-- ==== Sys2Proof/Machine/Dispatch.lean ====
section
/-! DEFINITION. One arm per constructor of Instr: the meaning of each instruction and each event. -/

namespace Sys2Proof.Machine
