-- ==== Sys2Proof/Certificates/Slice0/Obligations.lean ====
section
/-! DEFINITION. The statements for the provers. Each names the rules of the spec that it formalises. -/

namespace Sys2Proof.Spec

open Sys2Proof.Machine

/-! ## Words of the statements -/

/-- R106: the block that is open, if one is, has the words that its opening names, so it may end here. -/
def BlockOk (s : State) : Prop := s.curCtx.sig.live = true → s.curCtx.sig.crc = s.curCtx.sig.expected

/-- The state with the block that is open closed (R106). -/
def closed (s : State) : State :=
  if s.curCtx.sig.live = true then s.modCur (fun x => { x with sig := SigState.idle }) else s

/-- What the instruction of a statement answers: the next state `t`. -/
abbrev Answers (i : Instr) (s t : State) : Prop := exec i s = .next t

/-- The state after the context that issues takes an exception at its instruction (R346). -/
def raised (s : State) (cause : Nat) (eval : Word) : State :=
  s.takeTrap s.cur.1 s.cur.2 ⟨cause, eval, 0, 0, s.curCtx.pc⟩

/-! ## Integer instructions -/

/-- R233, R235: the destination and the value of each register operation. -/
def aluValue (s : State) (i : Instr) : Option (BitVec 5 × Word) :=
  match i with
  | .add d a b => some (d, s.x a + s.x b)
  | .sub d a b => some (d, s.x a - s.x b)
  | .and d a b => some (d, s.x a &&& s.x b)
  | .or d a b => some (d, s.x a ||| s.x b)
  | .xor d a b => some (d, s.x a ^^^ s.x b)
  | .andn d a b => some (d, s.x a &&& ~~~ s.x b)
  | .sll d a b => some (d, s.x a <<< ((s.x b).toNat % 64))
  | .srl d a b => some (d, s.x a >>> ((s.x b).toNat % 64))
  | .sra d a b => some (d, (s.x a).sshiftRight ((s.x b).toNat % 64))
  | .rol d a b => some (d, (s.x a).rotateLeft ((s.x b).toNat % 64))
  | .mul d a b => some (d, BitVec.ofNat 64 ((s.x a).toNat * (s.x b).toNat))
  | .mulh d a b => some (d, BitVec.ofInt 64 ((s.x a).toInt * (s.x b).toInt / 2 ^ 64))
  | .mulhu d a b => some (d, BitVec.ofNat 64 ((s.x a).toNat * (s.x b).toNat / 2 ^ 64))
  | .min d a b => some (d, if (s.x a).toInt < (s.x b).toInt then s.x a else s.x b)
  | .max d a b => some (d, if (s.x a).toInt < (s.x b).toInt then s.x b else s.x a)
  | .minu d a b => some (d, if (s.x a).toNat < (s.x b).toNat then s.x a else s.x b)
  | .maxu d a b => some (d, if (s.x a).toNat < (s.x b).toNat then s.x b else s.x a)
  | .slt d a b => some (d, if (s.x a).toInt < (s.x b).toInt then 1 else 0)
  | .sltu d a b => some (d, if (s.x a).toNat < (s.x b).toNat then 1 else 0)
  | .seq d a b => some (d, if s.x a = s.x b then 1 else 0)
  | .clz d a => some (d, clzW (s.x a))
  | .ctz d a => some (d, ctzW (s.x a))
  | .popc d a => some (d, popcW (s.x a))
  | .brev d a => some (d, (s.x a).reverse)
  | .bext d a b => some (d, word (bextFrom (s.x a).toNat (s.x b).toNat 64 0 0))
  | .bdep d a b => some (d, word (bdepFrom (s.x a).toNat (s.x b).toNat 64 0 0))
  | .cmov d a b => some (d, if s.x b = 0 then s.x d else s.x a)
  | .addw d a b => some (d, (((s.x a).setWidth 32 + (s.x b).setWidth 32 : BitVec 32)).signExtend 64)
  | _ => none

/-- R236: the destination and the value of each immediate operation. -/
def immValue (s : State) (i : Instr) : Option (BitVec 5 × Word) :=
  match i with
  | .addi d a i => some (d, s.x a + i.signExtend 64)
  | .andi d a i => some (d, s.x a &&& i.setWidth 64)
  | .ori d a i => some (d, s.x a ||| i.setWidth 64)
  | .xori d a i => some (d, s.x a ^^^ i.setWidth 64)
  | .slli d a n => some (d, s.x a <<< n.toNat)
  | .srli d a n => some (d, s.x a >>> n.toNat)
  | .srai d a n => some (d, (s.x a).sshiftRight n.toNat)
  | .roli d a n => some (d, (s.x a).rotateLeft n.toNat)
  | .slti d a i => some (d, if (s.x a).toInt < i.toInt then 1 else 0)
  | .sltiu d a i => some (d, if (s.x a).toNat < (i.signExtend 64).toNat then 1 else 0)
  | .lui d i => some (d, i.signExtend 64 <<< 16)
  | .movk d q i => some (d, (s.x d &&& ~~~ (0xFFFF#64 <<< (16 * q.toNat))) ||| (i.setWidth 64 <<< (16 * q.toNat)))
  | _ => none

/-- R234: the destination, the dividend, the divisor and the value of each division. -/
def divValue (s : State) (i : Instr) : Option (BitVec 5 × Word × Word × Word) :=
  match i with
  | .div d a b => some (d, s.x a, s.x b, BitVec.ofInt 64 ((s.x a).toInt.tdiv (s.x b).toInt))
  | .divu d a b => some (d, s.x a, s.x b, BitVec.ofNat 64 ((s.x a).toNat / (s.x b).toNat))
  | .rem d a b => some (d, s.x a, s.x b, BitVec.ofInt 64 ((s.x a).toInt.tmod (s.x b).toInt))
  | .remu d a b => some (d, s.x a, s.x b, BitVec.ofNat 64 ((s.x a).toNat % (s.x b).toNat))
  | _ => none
_ _ _ _ _ _ _
- [Work required]
Every line of the listing that holds the word "Prop" should be counted. Please give that number only.

- [Written answer]
2